### Aim of the exercise
Set down, exactly and in full, the line holding "theorem sameCycleInterrupt : Obligations.SameCycleInterrupt" and all the lines after it until the listing ends, and nothing else.

### Provided data
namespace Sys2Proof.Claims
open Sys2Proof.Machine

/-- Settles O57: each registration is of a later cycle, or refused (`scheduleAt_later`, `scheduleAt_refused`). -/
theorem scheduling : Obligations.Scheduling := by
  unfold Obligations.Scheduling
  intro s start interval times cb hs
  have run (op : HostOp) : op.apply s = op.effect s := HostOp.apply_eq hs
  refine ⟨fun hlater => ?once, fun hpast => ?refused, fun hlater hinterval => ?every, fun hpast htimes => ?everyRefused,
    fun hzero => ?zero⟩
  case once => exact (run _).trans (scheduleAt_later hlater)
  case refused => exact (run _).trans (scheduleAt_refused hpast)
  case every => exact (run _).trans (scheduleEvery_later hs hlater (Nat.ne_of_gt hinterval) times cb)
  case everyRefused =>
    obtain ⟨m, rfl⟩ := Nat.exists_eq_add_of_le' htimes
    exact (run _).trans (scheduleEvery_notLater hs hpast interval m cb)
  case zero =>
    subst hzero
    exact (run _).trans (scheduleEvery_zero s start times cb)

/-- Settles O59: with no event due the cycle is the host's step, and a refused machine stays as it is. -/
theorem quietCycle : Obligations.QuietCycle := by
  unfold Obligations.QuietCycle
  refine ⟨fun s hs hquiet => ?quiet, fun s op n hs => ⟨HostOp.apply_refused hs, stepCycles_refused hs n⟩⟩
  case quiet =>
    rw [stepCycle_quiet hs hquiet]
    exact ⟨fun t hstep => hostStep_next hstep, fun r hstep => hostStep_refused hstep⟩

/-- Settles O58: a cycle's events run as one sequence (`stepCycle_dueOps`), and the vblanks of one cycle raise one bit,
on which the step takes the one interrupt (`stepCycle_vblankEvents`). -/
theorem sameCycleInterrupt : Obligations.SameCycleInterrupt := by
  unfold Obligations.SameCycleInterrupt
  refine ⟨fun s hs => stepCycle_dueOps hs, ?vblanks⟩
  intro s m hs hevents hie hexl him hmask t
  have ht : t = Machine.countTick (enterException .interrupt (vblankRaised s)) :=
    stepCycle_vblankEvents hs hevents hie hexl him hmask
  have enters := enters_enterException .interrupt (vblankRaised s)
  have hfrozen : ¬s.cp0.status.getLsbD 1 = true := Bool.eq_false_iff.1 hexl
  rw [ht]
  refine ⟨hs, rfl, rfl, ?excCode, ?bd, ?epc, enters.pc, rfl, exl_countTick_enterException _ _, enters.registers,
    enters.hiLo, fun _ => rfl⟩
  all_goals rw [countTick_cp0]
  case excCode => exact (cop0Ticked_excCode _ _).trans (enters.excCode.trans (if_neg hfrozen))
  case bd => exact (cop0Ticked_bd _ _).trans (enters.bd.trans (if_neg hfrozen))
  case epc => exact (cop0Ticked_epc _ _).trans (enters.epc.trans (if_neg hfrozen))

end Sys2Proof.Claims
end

### Task result
theorem sameCycleInterrupt : Obligations.SameCycleInterrupt := by
  unfold Obligations.SameCycleInterrupt
  refine ⟨fun s hs => stepCycle_dueOps hs, ?vblanks⟩
  intro s m hs hevents hie hexl him hmask t
  have ht : t = Machine.countTick (enterException .interrupt (vblankRaised s)) :=
    stepCycle_vblankEvents hs hevents hie hexl him hmask
  have enters := enters_enterException .interrupt (vblankRaised s)
  have hfrozen : ¬s.cp0.status.getLsbD 1 = true := Bool.eq_false_iff.1 hexl
  rw [ht]
  refine ⟨hs, rfl, rfl, ?excCode, ?bd, ?epc, enters.pc, rfl, exl_countTick_enterException _ _, enters.registers,
    enters.hiLo, fun _ => rfl⟩
  all_goals rw [countTick_cp0]
  case excCode => exact (cop0Ticked_excCode _ _).trans (enters.excCode.trans (if_neg hfrozen))
  case bd => exact (cop0Ticked_bd _ _).trans (enters.bd.trans (if_neg hfrozen))
  case epc => exact (cop0Ticked_epc _ _).trans (enters.epc.trans (if_neg hfrozen))

end Sys2Proof.Claims
end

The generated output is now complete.